TASK REQUIREMENTS
In the records below, the line with "hinst hinst' hsize" opens the range and the line with "R521, R525). -/" closes it; print that range exactly and nothing else.

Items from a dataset
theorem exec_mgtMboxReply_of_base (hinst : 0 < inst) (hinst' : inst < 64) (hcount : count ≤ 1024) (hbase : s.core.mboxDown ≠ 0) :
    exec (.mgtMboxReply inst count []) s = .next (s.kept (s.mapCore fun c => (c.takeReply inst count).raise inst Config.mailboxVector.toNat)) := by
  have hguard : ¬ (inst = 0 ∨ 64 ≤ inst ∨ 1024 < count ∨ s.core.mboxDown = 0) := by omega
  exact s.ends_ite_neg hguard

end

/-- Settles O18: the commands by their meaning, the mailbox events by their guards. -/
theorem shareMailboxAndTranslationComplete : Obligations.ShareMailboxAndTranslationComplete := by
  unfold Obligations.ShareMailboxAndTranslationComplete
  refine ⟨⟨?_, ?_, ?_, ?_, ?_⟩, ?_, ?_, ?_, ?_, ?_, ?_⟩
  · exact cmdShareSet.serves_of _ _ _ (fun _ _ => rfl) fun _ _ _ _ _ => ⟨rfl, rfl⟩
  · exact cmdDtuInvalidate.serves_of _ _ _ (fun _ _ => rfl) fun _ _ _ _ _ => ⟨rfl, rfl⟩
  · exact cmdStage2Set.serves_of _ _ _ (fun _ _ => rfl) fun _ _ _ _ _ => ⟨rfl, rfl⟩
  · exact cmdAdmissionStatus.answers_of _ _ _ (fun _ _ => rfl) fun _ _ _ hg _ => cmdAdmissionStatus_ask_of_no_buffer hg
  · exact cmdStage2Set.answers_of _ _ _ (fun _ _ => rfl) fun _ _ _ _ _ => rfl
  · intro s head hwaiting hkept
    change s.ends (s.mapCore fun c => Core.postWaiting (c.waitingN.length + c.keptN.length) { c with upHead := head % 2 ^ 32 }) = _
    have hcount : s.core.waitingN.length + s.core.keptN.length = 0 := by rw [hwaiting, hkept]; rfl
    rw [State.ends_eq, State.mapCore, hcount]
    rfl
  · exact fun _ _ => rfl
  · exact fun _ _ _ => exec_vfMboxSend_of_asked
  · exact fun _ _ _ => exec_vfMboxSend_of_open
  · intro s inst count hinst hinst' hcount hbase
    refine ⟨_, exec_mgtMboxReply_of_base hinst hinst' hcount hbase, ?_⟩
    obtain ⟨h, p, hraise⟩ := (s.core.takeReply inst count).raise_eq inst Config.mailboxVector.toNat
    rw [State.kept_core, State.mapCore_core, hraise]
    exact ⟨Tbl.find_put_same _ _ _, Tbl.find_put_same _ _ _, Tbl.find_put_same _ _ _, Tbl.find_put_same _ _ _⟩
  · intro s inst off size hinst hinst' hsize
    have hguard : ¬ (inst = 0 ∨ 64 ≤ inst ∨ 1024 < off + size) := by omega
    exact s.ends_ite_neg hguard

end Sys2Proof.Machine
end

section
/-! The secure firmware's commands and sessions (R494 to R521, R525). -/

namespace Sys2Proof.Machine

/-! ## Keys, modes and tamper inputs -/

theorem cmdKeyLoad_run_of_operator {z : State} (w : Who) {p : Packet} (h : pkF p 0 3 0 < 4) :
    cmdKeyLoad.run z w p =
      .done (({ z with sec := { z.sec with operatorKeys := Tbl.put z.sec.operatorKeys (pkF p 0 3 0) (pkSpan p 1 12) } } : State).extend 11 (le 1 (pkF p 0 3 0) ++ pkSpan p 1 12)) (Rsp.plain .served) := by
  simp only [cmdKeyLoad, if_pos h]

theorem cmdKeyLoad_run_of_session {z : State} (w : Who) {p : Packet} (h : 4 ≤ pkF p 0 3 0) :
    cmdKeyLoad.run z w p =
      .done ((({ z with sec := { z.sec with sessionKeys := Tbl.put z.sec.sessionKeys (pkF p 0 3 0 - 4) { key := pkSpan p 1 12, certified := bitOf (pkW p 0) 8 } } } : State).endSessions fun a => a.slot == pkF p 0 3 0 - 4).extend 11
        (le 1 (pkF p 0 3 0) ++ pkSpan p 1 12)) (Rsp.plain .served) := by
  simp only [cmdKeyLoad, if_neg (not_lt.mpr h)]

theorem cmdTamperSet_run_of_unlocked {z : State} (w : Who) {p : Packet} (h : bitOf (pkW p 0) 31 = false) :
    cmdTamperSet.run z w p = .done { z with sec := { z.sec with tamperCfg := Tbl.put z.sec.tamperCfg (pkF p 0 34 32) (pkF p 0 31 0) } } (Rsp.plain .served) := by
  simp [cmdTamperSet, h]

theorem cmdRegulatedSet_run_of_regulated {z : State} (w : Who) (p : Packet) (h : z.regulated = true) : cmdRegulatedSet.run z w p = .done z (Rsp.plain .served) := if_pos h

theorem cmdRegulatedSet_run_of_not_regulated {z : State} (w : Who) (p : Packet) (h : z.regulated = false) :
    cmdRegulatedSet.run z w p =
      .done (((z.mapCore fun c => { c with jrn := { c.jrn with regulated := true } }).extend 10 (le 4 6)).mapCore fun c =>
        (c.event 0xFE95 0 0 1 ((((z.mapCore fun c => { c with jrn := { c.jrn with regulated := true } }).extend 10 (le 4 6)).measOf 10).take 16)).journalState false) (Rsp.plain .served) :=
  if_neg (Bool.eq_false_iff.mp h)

RESULT FOR THIS TASK
  · intro s inst off size hinst hinst' hsize
    have hguard : ¬ (inst = 0 ∨ 64 ≤ inst ∨ 1024 < off + size) := by omega
    exact s.ends_ite_neg hguard

end Sys2Proof.Machine
end

section
/-! The secure firmware's commands and sessions (R494 to R521, R525). -/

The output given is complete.